И мы стали задавать их. А он – отвечать. Хотя и не на все. Не так уж редко он отделывался словами:
– Это преждевременно.
Или:
– У вас пока еще не поймут этого. Так что нет смысла.
Не менее трех раз он решительно заявил:
– Ну, все. Хватит.
Но мы с Боричем не унимались.
Когда все же пришел конец – не вопросам, конечно, а его времени, я покачал головой, а Борич проговорил:
– Рассказать – никто не поверит…
– Ну, кто-то из ваших специалистов поверит. А другим и не надо рассказывать. Что же касается вашей работы – вы просто найдете его. А уж Груздь сам знает, что ему говорить и что делать. Будьте уверены.
Неожиданно он сладко потянулся:
– Наконец-то. Еще чуть-чуть – и я проснусь у себя. В моей яви. Подниму голову и увижу…
Счастливо улыбаясь, он умолк. Я перевел взгляд на Минаева; тот улыбался так же мечтательно. Я не вытерпел:
– Вы увидите… что? Да постойте! Скажите хотя бы: где же настоящий Груздь? В какой стороне искать его?
Ответа не было. Как не было больше и этих людей. Если, конечно, они были людьми.
Впрочем, какая разница? В Пространстве Сна все равны.
Зато прямо передо мной оказался другой человек – тот, кого я уж никак не ожидал увидеть здесь.

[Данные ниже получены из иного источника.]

/-- A BRG_WIN_n or BRG_VEP_v register is written: four bytes of its word (R362). -/
def HDie.tableWrite (h : HDie) (a v : Nat) : HDie :=
  match bridgeWord a with
  | some w => (h.memRun (h.mem.narrow 52 w.1 (15 * 2 ^ w.2))).plainWrite a v
  | none => h.plainWrite a v

/-- BRG_VEP_v is written (R44, R45). -/
def HDie.vepWrite (h : HDie) (v w : Nat) : HDie := if h.vepRefused w then h.raise Reg.BRG_STATUS_VEP_REFUSED else h.tableWrite (0x82000 + 4 * v) w

/-- BRG_WIN_n is written (R51, R53). -/
def HDie.winWrite (h : HDie) (n w : Nat) : HDie := h.tableWrite (0x81000 + 4 * n) w

/-- BRG (R45, R53). -/
def HDie.brgWrite (h : HDie) (a v : Nat) : HDie :=
  if 0x82000 ≤ a && a < 0x82940 then h.vepWrite ((a - 0x82000) / 4) v else h.tableWrite a v

/-- A reaction set without BLOCK_RESET where the domain cannot be reset (R372): bits `lsb` + 2 cleared. -/
def noBlockReset (dom lsb v : Nat) : Nat := if resetUs dom = 0 && bitOf v (lsb + 2) then v - 2 ^ (lsb + 2) else v

/-- FLT, but for the registers that reach beyond the host die (R372, R376, R381). -/
def HDie.fltWrite (h : HDie) (a v : Nat) : HDie :=
  let s := (a - 0xA1000) / 16
  let dom := h.rd (Reg.FLT_SCFG_DOM s)
  if a == 0xA0040 then (if bitOf v 1 then (h.wr Reg.FLT_FECSTAT_VALID 0).wr Reg.FLT_FECSTAT_LATER 0 else h)
  else if 0xA1000 ≤ a && a < 0xA4000 then
    match a % 16 with
    | 0 => h.plainWrite a (noBlockReset dom 8 v)
    | 4 => h.plainWrite a (noBlockReset dom 0 (noBlockReset dom 8 v))
    | _ => h.plainWrite a v
  else h.plainWrite a v

/-- FWU_CMD (R411 to R416): 1 START, 2 PROGRAM, 3 CHECK, 4 ACTIVATE, 5 CONFIRM, 6 ABORT; the pins are as they were last seen. -/
def HDie.fwuCmd (h : HDie) (core : Bool) (v : Nat) : HDie :=
  match fieldOf v 0 4 with
  | 1 => h.fwuStart (fieldOf v 4 4)
  | 2 => h.fwuProgram
  | 3 => h.fwuCheck
  | 4 => h.fwuActivate
  | 5 => h.fwuConfirm core
  | 6 => h.fwuAbort
  | _ => h

/-- FWU (R412 to R414): OWNER counts whose hub writes; software's writes to FWU_RINGMOT are ignored, and the hub's own (master 0xFF) are not (R413). -/
def HDie.fwuWrite (h : HDie) (from_ master a v : Nat) : HDie :=
  match a with
  | 0xC0004 => h.fwuCmd (master == 0x41 && from_ == h.self) v
  | 0xC0028 => h.ownerWrite from_ v
  | 0xC002C => h.motionCfg v
  | 0xC0030 => if master == 0xFF then h.ringMotion (v % 2) else h
  | _ => h.plainWrite a v

/-- PWM_REST (R28, R30). -/
def HDie.pwmWrite (h : HDie) (a v : Nat) : HDie :=
  if a == 0xD0000 then (if bitOf v 0 then h.restRequest else h.restLeave) else h.plainWrite a v

/-- A register of the host die is written, where the write's effect stays on the host die. `from_`: the hub that writes. One of a unit that the variant
lacks ignores it (R3). -/
def HDie.regWrite (h : HDie) (from_ master a v : Nat) : HDie :=
  if lacksReg h.variant a then h
  else
  match a / 0x10000 with
  | 0x0 => if a == 0xC then h.hubReq v else if a == 0x20 then h.readyWrite v else h.plainWrite a v
  | 0x1 => if 0x10100 ≤ a && a < 0x10200 && a % 16 == 0 then h.fnConfig ((a - 0x10100) / 16) v else h.plainWrite a v
  | 0x2 => h.pciWrite a v
  | 0x3 => h.rngWrite a v
  | 0x4 => h.redWrite a v
  | 0x5 => h.swcWrite a v
  | 0x6 => h.spuWrite a v
  | 0x7 => h.timWrite a v
  | 0x8 => h.brgWrite a v
  | 0xA => h.fltWrite a v
  | 0xB => if a == 0xB0008 then (if bitOf v 0 then h.saveAt (h.on Reg.FWU_STAT_HOLDUP_LOW) else h) else h.plainWrite a v
  | 0xC => h.fwuWrite from_ master a v
  | 0xD => h.pwmWrite a v
  | _ => h.plainWrite a v

/-! ### MEM: instances of both dies (chapter 15) -/

/-- The instance whose registers an address of MEM names. -/
def memInst (a : Nat) : Option Nat := if 0x91000 ≤ a && a < 0x95000 then some ((a - 0x91000) / 0x40) else none

/-- A register of MEM is written: MEM_CFG acts on both dies; an instance's registers stand on the die that holds it (log 61). -/
def memWrite (a v : Nat) (s : State) : State :=
  match memInst a with
  | some i =>
    let o := (a - 0x91000) % 0x40
    if o == 0x18 then onMem i (fun m => (m.injWrite i v, false)) s
    else if 0x20 ≤ o then onMem i (fun m => (m.remapWrite i ((o - 0x20) / 4) v, false)) s
    else if i < 64 then { s with h := s.h.plainWrite a v }
    else { s with f := s.f.plainWrite a v }
  | none =>
    if a == 0x9000C then (if bitOf v 0 then memFlush s else s)
    else if a == 0x90000 then { s with h := s.h.plainWrite a v, f := s.f.plainWrite a v }
    else { s with h := s.h.plainWrite a v }

/-! ### The whole host die -/

/-- A register of the host die is written, by hub `from_` with a master. -/
def hostWrite (from_ master a v : Nat) (s : State) : State :=
  if a == 0x1C then glbReset v s
  else if a == 0xA0018 then blockCommand v s
  else if a == 0xA0060 then inject v s
  else if 0xA1000 ≤ a && a < 0xA4000 && a % 16 == 8 then (if bitOf v 0 then pendClear ((a - 0xA1000) / 16) s else s)
  else if a == 0xE0030 then (if bitOf v 0 then fwake s else s)
  else if a / 0x10000 == 9 then memWrite a v s
  else { s with h := s.h.regWrite from_ master a v }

– Здравствуйте, дрим-драйвер, – четко выговорил капитан Халдей.
– Капитан? Каким образом?..
– Неважно, – сказал он. – Слушайте внимательно, дрим-драйвер. Вас ждут в Большом Карпатском переулке. Те, кого вы так хотите увидеть и вернуть в явь. Знаете, как попасть туда?
– Знаю, – механически пробормотал я.
– Со своей стороны могу лишь поблагодарить вас – за то, что вы правильно поняли меня, когда я был вынужден сыграть невыигрышную роль. Тогда иного выхода не было.
– Послушайте, капитан…
Но он исчез мгновенно, словно его здесь и не было.